This parish could be one of the first in the United States to convert en masse after the Vatican completes plans for a new structure to allow Anglicans to become Catholic while retaining many of their spiritual traditions, like the Book of Common Prayer and married priests.

They will share the ideology they have in common: misogyny, homophobia, fear of science and reality, no divorce, oppose birth control, choice…

The arrangement is tailor-made for an “Anglo-Catholic” parish like this one, which has strenuously opposed the Episcopal Church over decisions like allowing women and gay people to become priests and bishops. Mass here is celebrated in the “high church” style reminiscent of traditional Catholic churches, with incense, elaborate vestments and a choir that may sing in Latin…
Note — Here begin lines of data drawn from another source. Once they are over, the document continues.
-- ==== Sys2Proof/Proofs/Surveys.lean ====
section
/-! PROOF. The survey and grace timers and the offers of surveys (R76, R93, R143, R145 to R147). -/

namespace Sys2Proof.Machine

theorem State.updSurvey_twice (s : State) (p : Port) (f g : SurveyRecord → SurveyRecord) :
    (s.updSurvey p f).updSurvey p g = s.updSurvey p fun r => g (f r) := State.updPort_twice ..

theorem State.updSurvey_congr {s : State} {p : Port} {f g : SurveyRecord → SurveyRecord}
    (h : f (s.survey p) = g (s.survey p)) : s.updSurvey p f = s.updSurvey p g :=
  State.updPort_congr (congrArg (fun r => { s.port p with survey := r }) h)

theorem State.survey_updSurvey (s : State) (p : Port) (f : SurveyRecord → SurveyRecord) :
    (s.updSurvey p f).survey p = f (s.survey p) := by
  rw [State.survey, State.updSurvey, State.port_updPort_self]
  rfl

theorem State.enqueue_updSurvey (s : State) (p : Port) (f : SurveyRecord → SurveyRecord) (x : QueueEntry) :
    (s.enqueue x).updSurvey p f = (s.updSurvey p f).enqueue x := rfl

theorem State.SameBlocking.updSurvey (s : State) (p : Port) (f : SurveyRecord → SurveyRecord) :
    s.SameBlocking (s.updSurvey p f) := .updPort s p _ rfl rfl

/-! ### Offers (R76, R145, R147) -/

section Offers

variable {s : State} {p : Port}

theorem State.offerSurvey_present {x : QueueEntry} (h : s.surveyEntry p = some x) : s.offerSurvey p = s := by
  simp [State.offerSurvey, h]

theorem State.offerSurvey_room (h : s.surveyEntry p = none) (hroom : s.queue.length < 32) :
    s.offerSurvey p = (s.enqueue { internalSurvey p with urgent := (s.survey p).state == .overdue }).updSurvey p
      fun r => { r with pending := false } := by
  simp [State.offerSurvey, h, s.roomInternal_iff.mpr hroom]

theorem State.offerSurvey_full (h : s.surveyEntry p = none) (hfull : 32 ≤ s.queue.length) :
    s.offerSurvey p = s.updSurvey p fun r => { r with pending := true } := by
  have hroom : ¬ s.roomInternal = true := mt s.roomInternal_iff.mp (Nat.not_lt.mpr hfull)
  simp [State.offerSurvey, h, hroom]

end Offers

/-! ### The survey timer (R145) -/

section SurveyTimer

variable {s : State} {p : Port}

theorem State.surveyExpired_stopped (h : (s.survey p).surveyTimer = none) : s.surveyExpired p = s := by
  simp [State.surveyExpired, h]

theorem State.surveyExpired_counting (h : (s.survey p).state = .counting)
    (ht : (s.survey p).surveyTimer.isSome = true) :
    s.surveyExpired p = (s.updSurvey p (surveyDue (s.profile p))).offerSurvey p := if_pos ⟨h, ht⟩

/-- The survey record of a port whose survey is called for. -/
def SurveyRecord.called (prof : Profile) (pending : Bool) : SurveyRecord :=
  ⟨.due, none, some (max (prof.surveyInterval / 4) 5), pending⟩

theorem surveyDue_pending (prof : Profile) (r : SurveyRecord) (b : Bool) :
    { surveyDue prof r with pending := b } = SurveyRecord.called prof b := rfl

theorem State.surveyDue_offered (h : s.surveyEntry p = none) (hroom : s.queue.length < 32) :
    (s.updSurvey p (surveyDue (s.profile p))).offerSurvey p
      = (s.updSurvey p fun _ => .called (s.profile p) false).enqueue
        ⟨.survey, 0, none, p, false, 0, false, 0, .waiting, false⟩ := by
  rw [State.offerSurvey_room (s := s.updSurvey p (surveyDue (s.profile p))) h hroom, State.survey_updSurvey,
    State.enqueue_updSurvey, State.updSurvey_twice]
  rfl

theorem State.surveyDue_refused (h : s.surveyEntry p = none) (hfull : 32 ≤ s.queue.length) :
    (s.updSurvey p (surveyDue (s.profile p))).offerSurvey p
      = s.updSurvey p fun _ => .called (s.profile p) true := by
  rw [State.offerSurvey_full (s := s.updSurvey p (surveyDue (s.profile p))) h hfull, State.updSurvey_twice]
  rfl

end SurveyTimer

/-! ### The grace timer (R146) -/

section GraceTimer

variable {s : State} {p : Port} {x : QueueEntry}

theorem State.graceExpired_stopped (h : (s.survey p).graceTimer = none) : s.graceExpired p = s := by
  simp [State.graceExpired, h]

theorem State.graceExpired_due (h : (s.survey p).state = .due) (ht : (s.survey p).graceTimer.isSome = true) :
    s.graceExpired p = (s.updSurvey p fun r => { r with graceTimer := none }).surveyLate p := if_pos ⟨h, ht⟩

theorem State.surveyLate_waiting (h : s.surveyEntry p = some x) (hx : x.state = .waiting) :
    s.surveyLate p = ((s.updSurvey p fun r => { r with state := .overdue }).updEntry x.serial
      fun y => { y with urgent := true }).oweSelection := by
  simp only [State.surveyLate, h, x.waiting_iff.mpr hx]
  rfl

theorem State.surveyLate_inFlight (h : s.surveyEntry p = some x) (hx : x.state ≠ .waiting) :
    s.surveyLate p = s := by
  simp [State.surveyLate, h, mt x.waiting_iff.mp hx]

theorem State.surveyLate_pending (h : s.surveyEntry p = none) (hp : (s.survey p).pending = true) :
    s.surveyLate p = s.updSurvey p fun r => { r with state := .overdue } := by
  simp only [State.surveyLate, h, hp]
  rfl

end GraceTimer

theorem allPorts_pairwise : allPorts.Pairwise (· < ·) := List.pairwise_lt_finRange 48

/-- Settles O40. -/
theorem surveyTimersExpire : Obligations.SurveyTimersExpire := by
  refine ⟨fun s p h => ⟨fun hstopped => ?_, fun hstopped => ?_, fun hcount ht hnone => ⟨fun hroom => ?_,
      fun hfull => ?_⟩, fun hdue ht => ⟨fun x hx hwait => ?_, fun x e hx hflight => ?_, fun hnone hpend => ?_⟩⟩,
    fun s p => ⟨fun x => State.offerSurvey_present, fun hnone => ⟨State.offerSurvey_room hnone,
      State.offerSurvey_full hnone⟩⟩, fun s n => rfl, allPorts_pairwise, mem_allPorts⟩
  · exact takeEvent_idle (f := fun t => t.surveyExpired p) (State.surveyExpired_stopped hstopped) h.2
  · exact takeEvent_idle (f := fun t => t.graceExpired p) (State.graceExpired_stopped hstopped) h.2
  · exact h.effect (f := fun t => t.surveyExpired p)
      ((State.surveyExpired_counting hcount ht).trans (State.surveyDue_offered hnone hroom))
  · exact h.exact (f := fun t => t.surveyExpired p)
      ((State.surveyExpired_counting hcount ht).trans (State.surveyDue_refused hnone hfull)) (.updSurvey s p _) rfl
  · refine h.effect (f := fun t => t.graceExpired p) ((State.graceExpired_due hdue ht).trans ?_)
    rw [State.surveyLate_waiting (s := s.updSurvey p _) hx hwait, State.updSurvey_twice]
  · refine h.exact (f := fun t => t.graceExpired p) ((State.graceExpired_due hdue ht).trans ?_)
      (.updSurvey s p _) rfl
    rw [State.surveyLate_inFlight (s := s.updSurvey p _) hx (by simp [hflight])]
    exact State.updSurvey_congr (by rw [hdue])
  · refine h.exact (f := fun t => t.graceExpired p) ((State.graceExpired_due hdue ht).trans ?_)
      (.updSurvey s p _) rfl
    rw [State.surveyLate_pending (s := s.updSurvey p _) hnone (by rw [State.survey_updSurvey]; exact hpend),
      State.updSurvey_twice]

end Sys2Proof.Machine
end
The Church of the Good Shepherd has long been at loggerheads with the Episcopal Church, the American branch in the global Anglican Communion. This year, the Episcopal Diocese of Pennsylvania sued to take over the church’s building, a magnificent stone replica of a 14th-century English country parish that was built in 1894. The church’s property is estimated by its accounting warden to be worth $7 million…

Bishop Moyer acknowledged that some of his parish’s 400 members would choose to leave rather than become Catholic. Some are former Catholics who may not want to go back. Others feel loyalty to the Episcopal Church, despite the conflict…

Bishop Moyer lives in a rectory on the church’s property. He said he hopes to resolve the church’s “legal quagmire” over the building before they decide to jump to the Catholic Church.

But, then, if you decide to waste a certain portion of your life studying Catholic history, you’ll learn priests used to be married – as were Popes – and the core of the conflicts that split apart the Catholic Church was property. The more things change, the more they stay the same.